__About this task__: Transcribe the records word for word, beginning with the first line and ending with the line that contains "let s1 := ((s.fset f Reg.THM_FIELD_STATUS.DROPS"; include nothing else.

__Data to use__:
/-- RMAX with its sensor, in 0.125 °C/ms, over sensors with a whole window. -/
def ThermUnit.rmax (T : ThermUnit) : Option (Nat × Int) :=
  maxAt (T.hist.filterMap (fun e => match e.2.head?, e.2[20]? with
    | some t, some u => some (e.1, 10 * (t - u))
    | _, _ => none))

/-- A thermal rise or drop has been reported; the headland's failures near it are laid to it (R657). -/
def State.thermSeen (s : State) (f : FieldId) : State :=
  s.updField f (fun F => { F with hlt := { F.hlt with thermAt := s.now + 1 } })

/-- WARN and its event (R652). -/
def State.thermRise (s : State) (f : FieldId) (sensor : Nat) (r : Int) (inj : Bool) : State :=
  let s1 := s.fset f Reg.THM_FIELD_STATUS.WARN (b2n (decide (40 ≤ r)))
  let last := (s.thm f).riseAt
  if 40 ≤ r ∧ (last = 0 ∨ last + 10000000 ≤ s.now + 1) then
    (((((s1.updThm f (fun T => { T with riseAt := s.now + 1 })).fcount f Reg.THM_EVT_CNT.WARNINGS).raise f Ev.HLT_THERM_RISE
      [(1, f), (1, sensor), (2, ofSigned 12 (clampInt r (-2048) 2047))] inj).thermSeen f).healthInput f inj)
  else s1

/-- A drop of the operating point (R653). -/
def State.thermDrop (s : State) (f : FieldId) (r : Int) (inj : Bool) : State :=
  let d := s.freg f Reg.THM_FIELD_STATUS.DROPS
  let last := (s.thm f).dropAt
  if r < 80 ∨ 3 ≤ d ∨ (last ≠ 0 ∧ s.now + 1 < last + 200000) then s
  else
    let s1 := ((s.fset f Reg.THM_FIELD_STATUS.DROPS (d + 1)).setPoint f).updThm f (fun T => { T with dropAt := s.now + 1 })
    (((s1.fcount f Reg.THM_EVT_CNT.DROPS).raise f Ev.HLT_THERM_DROP
      [(1, f), (1, s1.pointOf f), (1, d + 1), (2, ofSigned 12 (clampInt r (-2048) 2047))] inj).thermSeen f).healthInput f inj

/-- Whether a throttle entry counts as environment (R656): a channel of role INLET at or above WARN, or another field
that entered throttle within 10 ms. -/
def State.throttleEnv (s : State) (f : FieldId) : Bool :=
  (List.range 12).any (fun n => decide (s.hreg Reg.THM_PIN_CFG.ROLE n = 1) && bit (s.hreg Reg.THM_PIN_STATUS.WARN) n) ||
    allFields.any (fun (g : FieldId) => decide (g ≠ f) && decide ((s.thm g).thrAt ≠ 0) && decide (s.now + 1 ≤ (s.thm g).thrAt + 10000000))

/-- THROTTLE_ENTRY (R654): cause 0 TMAX, 1 a broken sensor. -/
def State.throttleEnter (s : State) (f : FieldId) (tmax : Nat) (cause : Nat) (inj : Bool) : State :=
  let s1 := ((s.fset f Reg.THM_FIELD_STATUS.THROTTLE 1).fset f Reg.THM_FIELD_STATUS.TDUTY (s.thm f).duty).fcount f Reg.THM_EVT_CNT.THROTTLES
  let s2 := s1.updThm f (fun T => { T with thrAt := s.now + 1 })
  let s3 :=
    if cause ≠ 0 then s2.updField f (fun F => { F with hlt := { F.hlt with thrSens := F.hlt.thrSens + 1 } })
    else if s.throttleEnv f then s2.updField f (fun F => { F with hlt := { F.hlt with thrEnv := F.hlt.thrEnv + 1 } })
    else s2
  (s3.raise f Ev.HLT_THERM_THROTTLE [(1, f), (2, tmax), (1, cause)] inj).healthInput f inj

/-- TMAX as its register shows it (R669). -/
def tmaxCode (t : Int) : Nat := (clampInt t 0 1023).toNat

/-- The thresholds of a sample (R651 to R655). `truth`: TMAX of the readings as they are without an injection, which
the THERMTRIP test alone uses (R698). -/
def State.thermAct (s : State) (f : FieldId) (injAt : Option Nat) (truth : Option (Nat × Int)) : State :=
  let T := s.thm f
  let by_ := fun (i : Nat) => decide (injAt = some i)
  let nBroken := popcount 64 T.broken
  let s0 := if 4 < nBroken ∧ s.svc f ≠ svcUnfit then (s.setSvc f svcUnfit).resetPartition f else s
  let (hot, tm) := (T.tmax).getD (0, 508)
  let s1 := (s0.fset f Reg.THM_FIELD_STATUS.TMAX (tmaxCode tm)).fset f Reg.THM_FIELD_STATUS.HOT_SENSOR hot
  let s2 := match truth with
    | some (i, t) => if 420 ≤ t then s1.thermtrip (some f) i (t / 4).toNat false else s1
    | none => s1
  let s3 := match T.rmax with
    | none => s2
    | some (i, r) =>
      let u := s2.fset f Reg.THM_FIELD_STATUS.RATE (ofSigned 12 (clampInt r (-2048) 2047))
      (u.thermRise f i r (by_ i)).thermDrop f r (by_ i)
  let hotNow := T.tmax.isSome && decide (380 ≤ tm)
  if s3.freg f Reg.THM_FIELD_STATUS.THROTTLE = 1 then s3
  else if hotNow then s3.throttleEnter f (tmaxCode tm) 0 (by_ hot)
  else if T.broken ≠ 0 then s3.throttleEnter f (tmaxCode tm) 1 (decide (T.broken = T.brokenInj))
  else s3

/-- A sensor injection goes on to its next sample; after the last one it ends and its point is done (R697). -/
def State.sensorInjStep (s : State) (f : FieldId) : State :=
  match (s.thm f).inj with
  | none => s
  | some x =>
    if x.left ≤ 1 then (s.updThm f (fun T => { T with inj := none })).fset f Reg.INJ_PT.DONE 1 injThm
    else s.updThm f (fun T => { T with inj := some { x with left := x.left - 1, now := if x.ramp then x.now + x.step else x.now } })

/-- SENSOR_SAMPLE of a field. -/
def State.sensorSample (s : State) (f : FieldId) (readings : List (Option Int)) : State :=
  let injAt := ((s.thm f).inj).map SensorInj.sensor
  let add : Int := match (s.thm f).inj with | none => 0 | some x => (x.now : Nat)
  let s1 := (List.range 64).foldl (fun (t : State) i =>
    let hit := decide (injAt = some i)
    let r := (readings.getD i none).map (fun (v : Int) => if hit then v + add else v)
    t.sensorRead f i r hit) s
  let truth := maxAt (((s1.thm f).hist).filterMap (fun e => (e.2.head?).map (fun (t : Int) =>
    (e.1, if decide (injAt = some e.1) then t - add else t))))
  (s1.thermAct f injAt truth).sensorInjStep f

/-- One of the hub's eight junction sensors is sampled (R649, R651). -/
def State.hubSensor (s : State) (i : Nat) (t : Option Int) : State :=
  let P := s.hub.pwr
  if bit P.broken i then s
  else
    match sensorBroken t (SMap.get P.hist [] i).head? (-160) 600 60 with
    | some _ => s.updPwr (fun P => { P with broken := setBit P.broken i true })
    | none =>
      let v := t.getD 0
      let s1 := s.updPwr (fun P => { P with hist := SMap.insert P.hist i [v] })
      if 420 ≤ v then s1.thermtrip none i (v / 4).toNat false else s1

/-- The sensors of a field are sampled, where its rim is up. -/
def State.fieldSensors (s : State) (f : FieldId) (readings : List (Option Int)) : Result :=
  if s.rimUp f then finish ((s.sensorSample f readings).tlyTemp f) else .next s

/-- The hub's sensors are sampled. -/
def State.hubSensors (s : State) (readings : List (Option Int)) : Result :=
  finish ((List.range 8).foldl (fun (t : State) i => t.hubSensor i (readings.getD i none)) s)

/-- SENSOR_SAMPLE (R649): the on-die sensors of a field, or of the hub, with what each reads in 0.25 °C; none where its
self-check fails. -/
def execSensorSample (f : Option FieldId) (readings : List (Option Int)) (s : State) : Result :=
  match f with
  | some f => s.fieldSensors f readings
  | none => s.hubSensors readings

/-- DROP_RECOVER (R653): TMAX and RMAX have been low for 10 ms. -/
def execDropRecover (f : FieldId) (s : State) : Result := s.inRim f <|
  let d := s.freg f Reg.THM_FIELD_STATUS.DROPS
  let hot := match (s.thm f).tmax with | some (_, t) => decide (360 ≤ t) | none => true
  let fast := match (s.thm f).rmax with | some (_, r) => decide (20 ≤ r) | none => false
  if d = 0 ∨ hot = true ∨ fast = true then .next s
  else .next ((s.fset f Reg.THM_FIELD_STATUS.DROPS (d - 1)).setPoint f)

/-- TDUTY_STEP (R654): every 100 µs while the field throttles. -/
def execTdutyStep (f : FieldId) (s : State) : Result := s.inRim f <|
  if s.freg f Reg.THM_FIELD_STATUS.THROTTLE = 0 then .next s
  else
    let d := s.freg f Reg.THM_FIELD_STATUS.TDUTY
    let broken := decide ((s.thm f).broken ≠ 0)
    let tm := match (s.thm f).tmax with | some (_, t) => t | none => 508
    if 380 ≤ tm ∨ broken = true then .next (s.fset f Reg.THM_FIELD_STATUS.TDUTY (max 1 (d - 4)))
    else if tm < 372 then
      let d' := min 64 (d + 1)
      let s1 := s.fset f Reg.THM_FIELD_STATUS.TDUTY d'
      .next (if d' = 64 then s1.fset f Reg.THM_FIELD_STATUS.THROTTLE 0 else s1)
    else .next s

/-- The duty that applies in a field (R640, R645). -/
def State.dutyOf (s : State) (f : FieldId) : Nat :=
  let d := min (s.thm f).duty (s.freg f Reg.THM_FIELD_STATUS.TDUTY)
  if (s.thm f).hold then min d (s.hreg Reg.PWR_GOV_CTL.HOLD_DUTY) else d

/-! ### Pin channels (R650, R651) -/

/-- 2^64 ln(a / b) for positive a and b, within 2^16 (R650). -/
def lnFix (a b : Nat) : Int :=
  let up := fun (a b : Nat) =>
    let k := Nat.log2 (a / b)
    let c := b * 2 ^ k
    k * ln2Fix 64 + atanh2Fix 64 (a - c) (a + c)
  if b ≤ a then (up a b : Int) else -(up b a : Int)

/-- A thermistor's temperature by the β model (R650), in 2^-4 °C, rounded down, for 2^64 times the logarithm. -/
def betaTemp (beta : Nat) (l : Int) : Int :=
  let num : Int := ((29815 * beta * 2 ^ 64 * 16 * 100 : Nat) : Int)
  let den : Int := ((100 * beta * 2 ^ 64 : Nat) : Int) + 29815 * l
  if den ≤ 0 then 2 ^ 31 else (num / den - 27315 * 16) / 100

/-- A channel's measurement that its kind does not make is none. -/
def pinKind (n : Nat) (r : PinReading) : PinReading :=
  match r with
  | .ohms _ => if n < 8 then r else .fault
  | .diode _ => if 8 ≤ n then r else .fault
  | .fault => .fault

__Response for this exercise__:
/-- RMAX with its sensor, in 0.125 °C/ms, over sensors with a whole window. -/
def ThermUnit.rmax (T : ThermUnit) : Option (Nat × Int) :=
  maxAt (T.hist.filterMap (fun e => match e.2.head?, e.2[20]? with
    | some t, some u => some (e.1, 10 * (t - u))
    | _, _ => none))

/-- A thermal rise or drop has been reported; the headland's failures near it are laid to it (R657). -/
def State.thermSeen (s : State) (f : FieldId) : State :=
  s.updField f (fun F => { F with hlt := { F.hlt with thermAt := s.now + 1 } })

/-- WARN and its event (R652). -/
def State.thermRise (s : State) (f : FieldId) (sensor : Nat) (r : Int) (inj : Bool) : State :=
  let s1 := s.fset f Reg.THM_FIELD_STATUS.WARN (b2n (decide (40 ≤ r)))
  let last := (s.thm f).riseAt
  if 40 ≤ r ∧ (last = 0 ∨ last + 10000000 ≤ s.now + 1) then
    (((((s1.updThm f (fun T => { T with riseAt := s.now + 1 })).fcount f Reg.THM_EVT_CNT.WARNINGS).raise f Ev.HLT_THERM_RISE
      [(1, f), (1, sensor), (2, ofSigned 12 (clampInt r (-2048) 2047))] inj).thermSeen f).healthInput f inj)
  else s1

/-- A drop of the operating point (R653). -/
def State.thermDrop (s : State) (f : FieldId) (r : Int) (inj : Bool) : State :=
  let d := s.freg f Reg.THM_FIELD_STATUS.DROPS
  let last := (s.thm f).dropAt
  if r < 80 ∨ 3 ≤ d ∨ (last ≠ 0 ∧ s.now + 1 < last + 200000) then s
  else
    let s1 := ((s.fset f Reg.THM_FIELD_STATUS.DROPS (d + 1)).setPoint f).updThm f (fun T => { T with dropAt := s.now + 1 })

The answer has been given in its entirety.